Two A100 GPUs for fine-tuning, insufficient memory?

Question

Two A100 GPUs for fine-tuning, insufficient memory?

hekaijie123 opened this issue 5 months ago · comments

Hello Author, I am using two A100 GPUs (40GB each) to run full-parameter fine-tuning. Regardless of whether I use the zero2 or zero3 configuration, it always shows that the memory is exceeded. However, according to the "Model Fine-tuning Memory Usage Statistics" table you provided below, GPUs2 uses 16GB of memory.

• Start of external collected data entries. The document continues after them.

/-! ### One access -/

theorem checked_fatalOnly {a : Word} {n al : Nat} (r : Result) {c : FatalCause} (h : accessFault s.cfg a n al = some c) :
    ∃ t, checked a n al s r = .next t ∧ FatalOnly c a s t := by
  rw [checked_fault r h]
  exact raise_fatalOnly c a s hf

/-- The two faults of an access of `n` bytes, each under its own condition. -/
theorem checked_faults (a : Word) (n al : Nat) (r : Result) :
    (a.toNat % al ≠ 0 → ∃ t, checked a n al s r = .next t ∧ FatalOnly .misalignedData a s t) ∧
    (a.toNat % al = 0 → bytesResolve s.cfg a n = false → ∃ t, checked a n al s r = .next t ∧ FatalOnly .dataAddress a s t) :=
  ⟨fun h => checked_fatalOnly hf r (accessFault_misaligned _ _ _ _ h),
    fun h hr => checked_fatalOnly hf r (accessFault_unresolved _ _ _ _ h hr)⟩

/-! ### A sequence of words -/

/-- Of `n` words at `f 0`, `f 1` and so on, the first that fails counts. -/
theorem checkedWords_range_fatalOnly {f : Nat → Word} {n j : Nat} (r : Result) {c : FatalCause} (hj : j < n)
    (hacc : ∀ m, m < j → Accessible s (f m) 4 4) (h : accessFault s.cfg (f j) 4 4 = some c) :
    ∃ t, checkedWords ((List.range n).map f) s r = .next t ∧ FatalOnly c (f j) s t := by
  obtain ⟨d, rfl⟩ := Nat.exists_eq_add_of_lt hj
  have hsplit : (List.range (j + d + 1)).map f =
      (List.range j).map f ++ f j :: (List.range d).map (fun x => f (j + (x + 1))) := by
    rw [Nat.add_assoc, List.range_add, List.map_append, List.range_succ_eq_map]
    simp
  have hpre : ∀ b, b ∈ (List.range j).map f → Accessible s b 4 4 := by
    intro b hb
    obtain ⟨m, hm, rfl⟩ := List.mem_map.1 hb
    exact hacc m (List.mem_range.1 hm)
  rw [hsplit, checkedWords_fault r hpre h]
  exact raise_fatalOnly c (f j) s hf

/-- The faults of the words of one quad transfer that are checked one by one from `ea`, each at a multiple of 4 from it. -/
theorem checkedWords_range_faults (f : Nat → Word) {ea : Word} (n : Nat) (r : Result) (h0 : f 0 = ea)
    (hal : ∀ j, (f j).toNat % 4 = ea.toNat % 4) :
    (ea.toNat % 4 ≠ 0 → 0 < n → ∃ t, checkedWords ((List.range n).map f) s r = .next t ∧ FatalOnly .misalignedData ea s t) ∧
    (ea.toNat % 4 = 0 → ∀ j, j < n → (∀ m, m < j → Accessible s (f m) 4 4) → bytesResolve s.cfg (f j) 4 = false →
      ∃ t, checkedWords ((List.range n).map f) s r = .next t ∧ FatalOnly .dataAddress (f j) s t) := by
  subst h0
  exact ⟨fun h hn => checkedWords_range_fatalOnly hf r hn nofun (accessFault_misaligned _ _ _ _ h),
    fun h j hj hacc hr => checkedWords_range_fatalOnly hf r hj hacc (accessFault_unresolved _ _ _ _ ((hal j).trans h) hr)⟩

end

/-- A word above or below another is aligned as that one is. -/
theorem wordUp_mod_four (ea : Word) (i : Nat) : (wordUp ea i).toNat % 4 = ea.toNat % 4 := by
  simp only [wordUp, BitVec.toNat_add, BitVec.toNat_ofNat]
  omega

theorem wordDown_mod_four (ea : Word) (i : Nat) : (wordDown ea i).toNat % 4 = ea.toNat % 4 := by
  simp only [wordDown, BitVec.toNat_sub, BitVec.toNat_ofNat]
  omega

theorem alignWord_mod_four (a : Word) : (alignWord a).toNat % 4 = 0 := by
  have := a.isLt
  rw [alignWord_eq, BitVec.toNat_sub, BitVec.toNat_ofNat]
  omega

section
variable {s : State} (hf : s.failure = none)
include hf

theorem checkedWords_down_faults (ea : Word) (r : Result) :
    (ea.toNat % 4 ≠ 0 → ∃ t, checkedWords ((List.range (quadIndex ea + 1)).map (wordDown ea)) s r = .next t ∧
      FatalOnly .misalignedData ea s t) ∧
    (ea.toNat % 4 = 0 → ∀ j, j ≤ quadIndex ea → (∀ m, m < j → Accessible s (wordDown ea m) 4 4) →
      bytesResolve s.cfg (wordDown ea j) 4 = false →
      ∃ t, checkedWords ((List.range (quadIndex ea + 1)).map (wordDown ea)) s r = .next t ∧
        FatalOnly .dataAddress (wordDown ea j) s t) := by
  obtain ⟨mis, unres⟩ := checkedWords_range_faults hf (wordDown ea) (quadIndex ea + 1) r (by simp [wordDown]) (wordDown_mod_four ea)
  exact ⟨fun h => mis h (by omega), fun h j hj => unres h j (by omega)⟩

theorem checkedWords_up_faults (ea : Word) (r : Result) :
    (ea.toNat % 4 ≠ 0 → ∃ t, checkedWords ((List.range (4 - quadIndex ea)).map (wordUp ea)) s r = .next t ∧
      FatalOnly .misalignedData ea s t) ∧
    (ea.toNat % 4 = 0 → ∀ j, j ≤ 3 - quadIndex ea → (∀ m, m < j → Accessible s (wordUp ea m) 4 4) →
      bytesResolve s.cfg (wordUp ea j) 4 = false →
      ∃ t, checkedWords ((List.range (4 - quadIndex ea)).map (wordUp ea)) s r = .next t ∧
        FatalOnly .dataAddress (wordUp ea j) s t) := by
  have hk : quadIndex ea < 4 := by
    rw [quadIndex_eq]
    omega
  obtain ⟨mis, unres⟩ := checkedWords_range_faults hf (wordUp ea) (4 - quadIndex ea) r (by simp [wordUp]) (wordUp_mod_four ea)
  exact ⟨fun h => mis h (by omega), fun h j hj => unres h j (by omega)⟩

theorem checkedQuad_faults (ea : Word) (r : Result) :
    (ea.toNat % 16 ≠ 0 → ∃ t, checkedQuad ea s r = .next t ∧ FatalOnly .misalignedData ea s t) ∧
    (ea.toNat % 16 = 0 → ∀ j, j < 4 → (∀ m, m < j → Accessible s (wordUp ea m) 4 4) → bytesResolve s.cfg (wordUp ea j) 4 = false →
      ∃ t, checkedQuad ea s r = .next t ∧ FatalOnly .dataAddress (wordUp ea j) s t) := by
  refine ⟨fun h => ?_, fun h j hj hacc hr => ?_⟩
  · rw [checkedQuad, if_pos h]
    exact raise_fatalOnly _ _ _ hf
  · rw [checkedQuad, if_neg (not_not.2 h)]
    have hword : (wordUp ea j).toNat % 4 = 0 := by
      rw [wordUp_mod_four]
      omega
    exact checkedWords_range_fatalOnly hf r hj hacc (accessFault_unresolved _ _ _ _ hword hr)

How can this be resolved?

qianyu chen · Answer 1 · Thu Jun 13 2024 21:12:27 GMT+0800 (China Standard Time)

have you set offload the model‘s params and optimizer to cpu？

1SingleFeng · Answer 2 · Fri Jun 14 2024 14:14:50 GMT+0800 (China Standard Time)

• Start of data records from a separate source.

/-- What XFER leaves at the transaction level (43_transfer.md, R130 "State written", an inference the spec marks as its own):
the driver clean again, the hidden registers as the rule lists them, and no slot, no queue, nothing of SCR, no line, no
parameter and no run bit changed; of HOST only the list of results, and the turns stay. That phase1 is M_LOAD, which R130 does
not list, is R134 (g) with the re-arm run (log 25), and so is bitcnt = 32 (log 25, DEDUCED). The bus history, the results and
the levels drawn do change (logs 3, 4, 14, 15) and are stated with the frame XFER returns. -/
def Obligations.XferLeavesTheDriverClean : Prop :=
  ∀ (c : Byte) (p : Frame) (s t : State), c.toNat ≤ 31 → s.level = .transaction → exec (.xfer c p) s = .next t →
    t.clean = true ∧ t.mcg.osr = 0 ∧ t.mcg.isr = frameWord1 s.oracle.misoFrame ∧ t.mcg.mosi = p.b7.getLsbD 0 ∧
    t.mcg.sck = s.params.sckIdle ∧ t.cse.csl = 0b11111#5 ∧ t.cse.csActive = false ∧ t.cse.csIndex.toNat = c.toNat ∧
    t.done = false ∧ t.cse.phase0 = .cIdle ∧ t.mcg.phase1 = .mLoad ∧
    t.slots = s.slots ∧ t.scr = s.scr ∧ t.lines = s.lines ∧ t.params = s.params ∧ t.cse.en0 = s.cse.en0 ∧ t.mcg.en1 = s.mcg.en1 ∧
    t.mcg.bitcnt = 32 ∧ t.chosenLevel = s.chosenLevel ∧ t.host = { s.host with returned := t.host.returned } ∧
    t.oracle.turns = s.oracle.turns

/-- XFER from a driver that is not clean is refused, and so is SLOT_POLL, which would use it (43_transfer.md, R131;
60_exceptions.md, R156; the spec's own decision D8, log 20). -/
def Obligations.UncleanDriverIsRefused : Prop :=
  ∀ (s : State), s.host.hphase = .hNone → s.clean = false →
    (∀ (c : Byte) (p : Frame), c.toNat ≤ 31 → exec (.xfer c p) s = .refused .driverNotClean) ∧
    (∀ (n : Byte), n.toNat ≤ 31 → exec (.slotPoll n) s = .refused .driverNotClean)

You need to offload model parameters and optimizer parameters to the CPU, further reducing GPU memory usage:

1SingleFeng · Answer 3 · Fri Jun 14 2024 14:15:28 GMT+0800 (China Standard Time)

"zero_optimization": {
"stage": 3,
"offload_optimizer": {
"device": "cpu",
"pin_memory": true
},
"offload_param": {
"device": "cpu",
"pin_memory": true
}
}